SubmitJobs: In sequence

Wait for jobs to complete: Yes

 

Funny thing is that if child workspace finishes before 5 min then everything is ok and works as expected.

 

 

Problem does not occur on my express instance. It occurs on oter environment where we have failover setup (2 web server, 2 app cores, few engine servers).

 

 

I also tried with the simplest workspace possible and result is the same:

 

 

Main:

 

 

0684Q00000ArDSXQA3.png

 

 

0684Q00000ArDUtQAN.png

 

 

 

 

And child (only deccelerator with for example 360 s set)

 

 

0684Q00000ArDN5QAN.png

15 replies

Userlevel 4
Badge +26

Yeah that is a weird one - seems like there is a timeout happening. The workspace submits the requests, waits for a response, but after 5 mins states that it couldn't submit it. Looks like a bug to me - either that, or a misconfiguration of your FME Server. Perhaps submit a ticket with Support

Badge

Yeah that is a weird one - seems like there is a timeout happening. The workspace submits the requests, waits for a response, but after 5 mins states that it couldn't submit it. Looks like a bug to me - either that, or a misconfiguration of your FME Server. Perhaps submit a ticket with Support

Yes and strange thing is that when job completes under 5 min then everything is fine. Also I can see that job running even though main worksace says that there was a problem with request :/

 

 

I submited a ticket to support.

 

 

 

Problem does not occur on my express instance. It occurs on oter environment where we have failover setup (2 web server, 2 app cores, few engine servers).
Badge +21

Just out of curiosity, does anyone here on the Safe forum use FME Server with a load balancer (which?) and have you changed any specific setting to keep-alive connections between core and engines that are long (let's say 2hours+?) .

Badge

Did anyone find a reasonto this, or even a solution?
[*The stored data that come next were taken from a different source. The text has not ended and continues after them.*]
-- ==== Sys2Proof/Machine/Home.lean ====
section
/-! DEFINITION. Events at the homes: forwarded requests, the expansion hold buffer, the Clearing engine, answers of the host,
and host accesses by CXL.mem (05_local_memory.md R164, R165; 11_translation.md R307 to R325; 14_system.md R389). -/

namespace Sys2Proof.Machine

/-! ### Forwarded requests (11_translation.md R319, R320) -/

/-- A forwarded request performed at its presented addresses, not translated again (11_translation.md R319). -/
def performAt (s : State) (home : Nat) (f : Fwded) : State × RRes :=
  performXl s f.req home (f.pas.map (fun o => o.map (fun pa => Xl.dev home pa false)))

/-- Whether the homes serve requests: main memory is not trained in the recovery state (14_system.md R401). -/
def State.served (s : State) : Bool := decide (s.sys.state ≠ 2)

/-- FORWARDED_REQUEST (11_translation.md R320): the i-th request forwarded to the home obj; only the first is due, and retries that
waited for it follow. -/
def execForwardedRequest (i : Nat) (s : State) : Res :=
  .next (match i, (if s.served then (s.home s.obj).fwded else []) with
    | 0, f :: rest =>
      let x := performAt s s.obj f
      (match x.2 with
       | .stall => s
       | _ =>
         let t := x.1.setHome s.obj { x.1.home s.obj with fwded := rest }
         let t := match x.2 with | .fail h => t.reqEvent h f.req | _ => t
         retryDue (deliver t f.req x.2))
    | _, _ => s)

/-! ### The expansion hold buffer (11_translation.md R325) -/

/-- EXPANSION_HOLD_RELEASE (11_translation.md R325): the oldest held write of home obj is applied if its chunks are free; host
writes and retries that waited behind it follow (05_local_memory.md R165; 11_translation.md R311). -/
def execExpansionHoldRelease (s : State) : Res :=
  .next (match (if s.served then (s.home s.obj).exph else []) with
    | e :: rest =>
      let h := s.home s.obj
      let r := ({ h with exph := rest } : Home).put e.cells
      if r.2 then
        let t := (s.setHome s.obj r.1).watchEn (e.cells.map (fun c => (Xl.dev s.obj c.1 false, c.2)))
        let t := match e.req with
          | some q => deliver t q (.done e.n e.flags e.logs)
          | none => t
        retryDue (sweepIngress t s.obj)
      else s.setHome s.obj { r.1 with exph := h.exph }
    | [] => s)

/-- The job a held write belongs to. -/
def ExpHold.job (e : ExpHold) : Option (Nat × Nat) :=
  match e.req with
  | some r => (match r.org with | .job k t | .coll k t => some (k, t) | .pkt _ | .pod => none)
  | none => none

/-- A job's held write is discarded because no chunks came free: the job stops there (11_translation.md R310, R312, R325). -/
def outOfSpace (s : State) (e : ExpHold) : State :=
  match e.req with
  | some r =>
    if r.replay then discarded s r 0x04
    else
      (match r.org with
       | .job k tag | .coll k tag =>
         s.onJob k tag 0 (fun j =>
           { j with asked := false, held := false, slog := j.slog + e.logs, ended := if j.ended.isSome then j.ended else some 0x04,
                    faddr := r.addr })
       | .pkt _ | .pod => s)
  | none => s

/-- HOLDLIM in ns: 0 reads as 1 µs (11_translation.md R323). -/
def Home.holdNs (h : Home) : Nat := 1000 * max 1 h.holdlim

/-- EXPANSION_HOLD_TIMEOUT (11_translation.md R325): held write i of home obj, with every later write of its job. -/
def execExpansionHoldTimeout (i : Nat) (s : State) : Res :=
  let h := s.home s.obj
  .next (match h.exph[i]? with
    | some e =>
      (match e.job with
       | some k =>
         if s.served = true ∧ e.since + h.holdNs ≤ s.nowAt s.obj then
           let gone (p : ExpHold × Nat) : Bool := decide (i ≤ p.2 ∧ p.1.job = some k)
           let t := s.setHome s.obj { h with exph := (h.exph.zipIdx.filter (fun p => !gone p)).map (·.1) }
           retryDue (sweepIngress (((h.exph.zipIdx.filter gone).map (·.1)).foldl outOfSpace t) s.obj)
         else s
       | none => s)
    | none => s)

/-- BALLOON_INFLATE (11_translation.md R324): the Clearing engine of home obj, when FREEC is below LOWW. -/
def execBalloonInflate (s : State) : Res :=
  let h := s.home s.obj
  .next (if h.free < h.loww then s.setHome s.obj (h.inflate (max h.highw (h.loww + 1)) h.balloon.length) else s)

/-! ### Answers of the host (11_translation.md R307, R308, R315) -/

/-- ATS_PAGE_RESPONSE (11_translation.md R308, R311): success retries the page's requests, failure is unresolvable. -/
def execAtsPageResponse (pasid page : Nat) (ok : Bool) (hpa : Nat) (rd wr : Bool) (s : State) : Res :=
  .next (if s.sys.pageReqs.contains (pasid, page) then
      let rest := s.sys.pageReqs.filter (fun p => decide (p ≠ (pasid, page)))
      let mine (r : Req) : Bool :=
        decide (SMap.get s.pasids 0 r.asid = pasid + 1) && r.touches r.asid (4096 * page) (4096 * page + 4096)
      if ok then
        let ats := s.sys.ats.filter (fun x => !decide (x.pasid = pasid ∧ x.page = page)) ++
          [⟨pasid, page, hpa / 4096 * 4096, rd, wr⟩]
        let t : State := { s with sys := { s.sys with ats := ats, pageReqs := rest } }
        retryAt (retryAt t 0 mine) 2 mine
      else
        let t : State := { s with sys := { s.sys with pageReqs := rest } }
        failAt (failAt t 0 mine) 2 mine
    else s)

/-- ATS_INVALIDATION (11_translation.md R315): of a host-half range of a PASID. -/
def execAtsInvalidation (pasid lo len : Nat) (s : State) : Res :=
  .next { s with sys := { s.sys with ats := s.sys.ats.filter (fun x =>
    !decide (x.pasid = pasid ∧ 4096 * x.page < lo + len ∧ lo < 4096 * x.page + 4096)) } }

/-! ### Host accesses (05_local_memory.md R164, R165; 14_system.md R389) -/

/-- Whether main memory is trained (14_system.md R400, R401). -/
def State.trained (s : State) : Bool := decide (s.sys.state = 1)

/-- Whether a CXL port is trained: the port of edge die 0, or of edge die 2. -/
def State.portUp (s : State) (port : Bool) : Bool := decide ((if port then s.sys.port2 else s.sys.port0) ≠ 0)

/-- Home and presented byte of a host physical address in the CXL.mem window (14_system.md R389). -/
def State.window (s : State) (hpa : Nat) : Option (Nat × Nat) :=
  if s.sys.hdmb ≤ hpa ∧ hpa < s.sys.hdmb + 2 ^ 46 then some ((hpa - s.sys.hdmb) / 2 ^ 44, (hpa - s.sys.hdmb) % 2 ^ 44) else none

/-- The partitions whose running stands' ingress filters hold a presented line (05_local_memory.md R164; 11_translation.md
R318).  DESIGN CHOICE (log entry 75): a write to a line of two footprints is held for both stands' boundaries. -/
def State.holders (s : State) (home line : Nat) : List Nat :=
  (s.parts.filter (fun p => match p.2.run with
    | some r => r.filter.any (fun f => decide (f.1 = home ∧ f.2.1 / 64 ≤ line ∧ line < (f.2.2 + 63) / 64))
    | none => false)).map (·.1)

/-- Ingress lines held for a port (05_local_memory.md R165).  DESIGN CHOICE (log entry 74): each held write takes one, also two
writes to one line. -/
def State.ingressUsed (s : State) (port : Bool) : Nat :=
  ((List.range 4).map (fun e => ((s.home e).ingress.filter (fun x => decide (x.port = port))).length)).sum

/-- A fault event of a host access (14_system.md R389; log entry 18). -/
def State.hostFault (s : State) (home kind hpa : Nat) : State := s.faultEvent home 0 kind 0xFFFF 0 (BitVec.ofNat 64 hpa)

/-- One line's part of a host write: held, for the stands whose footprints hold its line or behind an earlier write to it, or
applied; none where it has to wait at the port, as every write does while its ingress lines are used up (05_local_memory.md R164,
R165). -/
def hostLine (s : State) (port : Bool) (home pa : Nat) (l : List Byte) : Option State :=
  let h := s.home home
  let ps := s.holders home (pa / 64)
  if 4096 ≤ s.ingressUsed port then none
  else if !ps.isEmpty || h.ingress.any (fun x => decide (x.pa / 64 = pa / 64)) then
    some (s.setHome home { h with ingress := h.ingress ++ [⟨ps, port, pa, l⟩] })
  else
    let x := writeXl s none (l.zipIdx.map (fun b => (Xl.dev home (pa + b.2) false, b.1))) l.length 0 0
    match x.2 with
    | .stall => none
    | _ => some x.1

/-- A host write line by line. -/
def hostLines (port : Bool) (home : Nat) : Nat → State → Nat → List Byte → Option State
  | 0, s, _, _ => some s
  | f + 1, s, pa, l =>
    if l.isEmpty then some s
    else
      let k := 64 - pa % 64
      (hostLine s port home pa (l.take k)).bind (fun t => hostLines port home f t (pa + k) (l.drop k))

/-- HOST_WRITE (05_local_memory.md R164; 14_system.md R389): through the port of edge die 0 or 2; outside the window the
host writes its own memory (log entry 32). -/
def execHostWrite (port : Bool) (hpa : Nat) (data : List Byte) (s : State) : Res :=
  .next (match s.window hpa with
    | none => { s with hostMem := putCells s.hostMem (data.zipIdx.map (fun b => (hpa + b.2, b.1))) }
    | some (home, pa) =>
      if !s.portUp port then s
      else if s.trained = false ∨ (s.home home).commit < pa + data.length then s.hostFault home 1 hpa
      else (hostLines port home data.length s pa data).getD s)

/-- A byte as the host reads it: the newest held write, or memory (05_local_memory.md R165). -/
def State.hostByte (s : State) (home pa : Nat) : Byte :=
  let h := s.home home
  match (h.ingress.filter (fun x => decide (x.pa ≤ pa ∧ pa < x.pa + x.data.length))).getLast? with
  | some x => x.data.getD (pa - x.pa) 0
  | none => Mem.read h.mem pa

/-- HOST_READ (05_local_memory.md R165; 14_system.md R389, R405): the data the host receives stands in lastRead, with its
poison. -/
def execHostRead (port : Bool) (hpa len : Nat) (s : State) : Res :=
  let got (t : State) (l : List Byte) (poison : Bool) : State :=
    { t with sys := { t.sys with lastRead := l, lastPoison := poison } }
  .next (match s.window hpa with
    | none => got s (Mem.readN s.hostMem hpa len) false
    | some (home, pa) =>
      if !s.portUp port then s
      else if s.trained = false ∨ (s.home home).commit < pa + len then got (s.hostFault home 0 hpa) [] true
      else
        let h := s.home home
        let bytes := List.range len
        if bytes.any (fun i => s.leafHeld (.dev home (pa + i) false)) then s
        else if bytes.any (fun i => h.bad.contains (pa + i) && !h.ingress.any (fun x => decide (x.pa ≤ pa + i ∧ pa + i < x.pa + x.data.length))) then
          got (s.sendEvent 9 (stopOfEdge home) 9 (leBytes 8 home ++ leBytes 8 pa)) [] true
        else got s (bytes.map (fun i => s.hostByte home (pa + i))) false)

end Sys2Proof.Machine
end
I have the same problem as described by @witos, and is also running FME 2019. Only my timeout is 2 minutes (on the second) before the FMEServerJobSubmitter fails. This could point us towards a timeout setting somewere, but I could not find anything in my FMEServerConfig.txt that had a 2 minutes parameter.
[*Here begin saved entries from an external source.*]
-- ==== Sys2Proof/Machine/Time.lean ====
section
/-! DEFINITION. The passing of time with what it brings by itself: the limits of a superstep and of a boundary trap in the
cc in which they are reached (10_phase_sync.md R280, R281, R286, R294), and what happens from outside (log entry 59). -/

namespace Sys2Proof.Machine

/-! ### Limits -/

/-- Whether SSC counts at a core: it runs, waits or is frozen, and has not made its local arrival (10_phase_sync.md R280). -/
def Core.counts (c : Core) : Bool :=
  match c.seq with
  | .run | .frozen _ _ => true
  | .endph _ arrived | .halted arrived => !arrived
  | .idle | .capture _ | .parked => false

/-- The cc after which the slots that a frozen bundle reads are readable; none while one of them has no data
(10_phase_sync.md R286). -/
def Core.freezeLeft (c : Core) : Option Nat :=
  let arrs := (c.fetch.filter (fun b => c.performs b)).filterMap (fun b =>
    (b.src.bind srcLanding).map (fun n => (c.lnd.get none n.val).map (·.arr)))
  if arrs.all (·.isSome) then some (arrs.foldl (fun k a => max k (a.getD 0 - c.ssc.toNat)) 0) else none

/-- The cc after which a core's freeze at a landing slot traps: more than LIM cc of it, before the slot is readable. -/
def Core.freezeDue (c : Core) (lim : Nat) : Option Nat :=
  match c.seq with
  | .frozen .slot k =>
    (match c.freezeLeft with
     | some f => if lim + 1 - k ≤ f then some (lim + 1 - k) else none
     | none => some (lim + 1 - k))
  | _ => none

/-- The cc after which a core traps by itself: it exceeds CAP (10_phase_sync.md R280), or its freeze LIM (R286). -/
def Core.due (c : Core) (cap lim : Nat) : Option Nat :=
  if !c.counts then none
  else
    match c.freezeDue lim with
    | some k => some (min k (cap + 1 - c.ssc.toNat))
    | none => some (cap + 1 - c.ssc.toNat)

/-- Whether core n parks with its stand: its SSC and its limits stand still (12_traps.md R326, R327). -/
def State.parksNow (s : State) (n : Nat) : Bool :=
  match s.standOf n with
  | some (_, r) => decide (r.st = .parking)
  | none => false

/-- The cc after which core n traps by itself. -/
def State.dueOf (s : State) (n : Nat) : Option Nat :=
  if s.parksNow n then none else (s.core n).due (s.capOf n) (s.limOf n)

/-- Whether the straggler timer of a stand counts: none of its cores is parked, and its boundary waits for something
(10_phase_sync.md R281; 12_traps.md R327). -/
def timerCounts (s : State) (r : Run) : Bool :=
  decide (r.st = .running) && r.cores.all (fun n => (s.core n).trap.isNone) && !boundaryDue s r

/-- The cc after which a stand's straggler timer exceeds LIM (10_phase_sync.md R281). -/
def runDue (s : State) (r : Run) : Option Nat :=
  match r.strag with
  | some t => if timerCounts s r then some (r.adm.lim + 1 - t) else none
  | none => none

/-- The running stands. -/
def State.runs (s : State) : List (Nat × Run) := s.parts.filterMap (fun x => x.2.run.map (fun r => (x.1, r)))

/-- The cc after which the next limit is reached somewhere. -/
def State.nextDue (s : State) : Option Nat :=
  ((s.cores.map (fun x => s.dueOf x.1)) ++ s.runs.map (fun x => runDue s x.2)).foldl (fun o d =>
    match o, d with
    | some a, some b => some (min a b)
    | none, d => d
    | o, none => o) none

/-- cc core cycles at core n, c: a freeze stands still once its slots are readable, and nothing but a capture counts while its stand
parks (12_traps.md R326, R327). -/
def State.tickCore (s : State) (cc n : Nat) (c : Core) : Core :=
  match c.seq with
  | .capture _ => c.tick cc
  | .frozen .slot k =>
    if s.parksNow n then { c.tick cc with seq := c.seq, ssc := c.ssc }
    else { c.tick cc with seq := .frozen .slot (k + min cc (c.freezeLeft.getD cc)) }
  | _ => if s.parksNow n then { c.tick cc with seq := c.seq, ssc := c.ssc } else c.tick cc

/-- cc core cycles in which no limit is reached. -/
def State.tickCc (s : State) (cc : Nat) : State :=
  { s with
    cores := s.cores.map (fun x => (x.1, s.tickCore cc x.1 x.2)),
    parts := s.parts.map (fun x => (x.1, { x.2 with run := x.2.run.map (fun r => r.tick (timerCounts s r) cc) })) }

/-- d core cycles, after which limits are reached, and their traps: of a freeze before that of the cap, both before a straggler
timer (log entry 63). -/
def State.takeDue (s : State) (d : Nat) : State :=
  let t := s.tickCc d
  let u := { t with
    cores := t.cores.map (fun x => (x.1,
      if s.dueOf x.1 = some d then
        (if (s.core x.1).freezeDue (s.limOf x.1) = some d then x.2.freezeTrap
         else { x.2 with ssc := BitVec.ofNat 32 (s.capOf x.1) }.capTrap)
      else x.2)) }
  s.runs.foldl (fun t x => if runDue s x.2 = some d then stragglerTraps t x.2 else t) u

/-- cc core cycles pass, every limit reached in them trapping in its cc; the first argument bounds how many are reached. -/
def State.tickLimits : Nat → State → Nat → State
  | 0, s, cc => s.tickCc cc
  | k + 1, s, cc =>
    match s.nextDue with
    | some d => if d ≤ cc then State.tickLimits k (s.takeDue d) (cc - d) else s.tickCc cc
    | none => s.tickCc cc

/-- Time passes everywhere: cc core cycles and ns of device time (log entry 3). -/
def State.tick (s : State) (cc ns : Nat) : State := State.tickLimits 600 (s.tickNs ns) cc

/-! ### From outside (log entry 59) -/

/-- Whether system software may rewrite a core's local and instruction memory: its stand is held (12_traps.md R339;
13_queues.md R379). -/
def State.editable (s : State) (n : Nat) : Bool :=
  match s.runOf (s.core n).part with
  | some r => decide (r.st = .held) && r.cores.contains n
  | none => false

/-- What happens from outside (log entry 59). -/
def State.happen (s : State) (e : Env) : State :=
  match e with
  | .breakpoint n a => s.setCore n { s.core n with breakpt := a }
  | .localByte n a b => if s.editable n then s.setLocalByte n a b else s
  | .codeByte n a b =>
    let c := s.core n
    if s.editable n && decide (a < 24 * c.nbundle) then
      s.setCore n { c with code := c.code.write a b, codeGen := none, bad := { c.bad with imem := c.bad.imem.filter (· ≠ a / 24) } }
    else s
  | .artb e v => s.setHome e ({ s.home e with artb := v.toNat % 2 ^ 44 / 2 ^ 19 * 2 ^ 19 } : Home).repinned
  | .root e asid v =>
    let h := s.home e
    let a := h.artb + 8 * (asid % 65536)
    s.setHome e (h.put ((leBytes 8 v.toNat).zipIdx.map (fun b => (a + b.2, b.1)))).1
  | .jrnl v => { s with sys := { s.sys with jrnl := v } }
  | .errors n x =>
    let c := s.core n
    let y := c.bad
    s.setCore n { c with bad := ⟨y.scratch ++ x.scratch, y.imem ++ x.imem, y.regs ++ x.regs, y.wide ++ x.wide, y.acc ++ x.acc,
      y.edge ++ x.edge, y.cnt ++ x.cnt, y.hdr ++ x.hdr, y.tag ++ x.tag, y.binds ++ x.binds, y.bus ++ x.bus⟩ }
  | .poolErrors n l => let q := s.quad n; s.setQuad n { q with bad := q.bad ++ l }
  | .slotErrors n l => let x := s.slot n; s.setSlot n { x with bad := x.bad ++ l }
  | .memErrors e l => let h := s.home e; s.setHome e { h with bad := h.bad ++ l }
  | .podFlit f =>
    (match f.load with
     | .notice core badr tag _ =>
       if s.sys.abroad.any (fun x => decide (x.core = core ∧ x.badr = badr ∧ x.tag = tag)) then { s with air := s.air ++ [f] } else s
     | .send _ | .req _ | .coll _ => { s with air := s.air ++ [f] })
  | .podTaken x => { s with sys := { s.sys with abroad := s.sys.abroad.erase x } }
  | .podQuiet pgid tag => podQuiet s pgid tag
  | .podCable l sw => { s with sys := { s.sys with switches := SMap.set s.sys.switches 0 l sw } }
  | .podStands pgid devs => { s with sys := { s.sys with pod := SMap.set s.sys.pod [] pgid devs } }
  | .podArrive pgid id => podArrive s pgid id
  | .podCard pgid x =>
    if decide (x.core / 512 ≠ s.sys.dev.toNat) && s.podHas pgid (x.core / 512) then podCard s pgid x else s
  | .podRanks pgid cid k st faults => podRanks s pgid cid k st faults
  | .podReply r l st => podAnswer s r l st
  | .walk e asid off => s.setHome e ((s.home e).cached asid off)
  | .evict e walks i =>
    let h := s.home e
    if walks then s.setHome e { h with walks := dropAt h.walks i }
    else if (h.tlb[i]?.map (·.locked)) = some false then s.setHome e { h with tlb := dropAt h.tlb i }
    else s

end Sys2Proof.Machine
end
The Expiry Time parameters in the FMEServerJobSubmitter does not seem to change anything.

@witos what was the response on your ticket?

@hollyatsafe do you have any input? I see you have answered some other posts about FmeServerJobSubmitter.

Badge +2

Did anyone find a reasonto this, or even a solution?

I have the same problem as described by @witos, and is also running FME 2019. Only my timeout is 2 minutes (on the second) before the FMEServerJobSubmitter fails. This could point us towards a timeout setting somewere, but I could not find anything in my FMEServerConfig.txt that had a 2 minutes parameter.

The Expiry Time parameters in the FMEServerJobSubmitter does not seem to change anything.

@witos what was the response on your ticket?

@hollyatsafe do you have any input? I see you have answered some other posts about FmeServerJobSubmitter.

Hi @rumle,

Do you happen to have a load balancer in place within your FME Server environment?

Load Balancers are usually configured by default with an idle timeout value and when the child job takes longer than this time (in your case 2 minutes) it is actually cutting the connection between the parent and child engine so you'll see the parent job log report this as a failure.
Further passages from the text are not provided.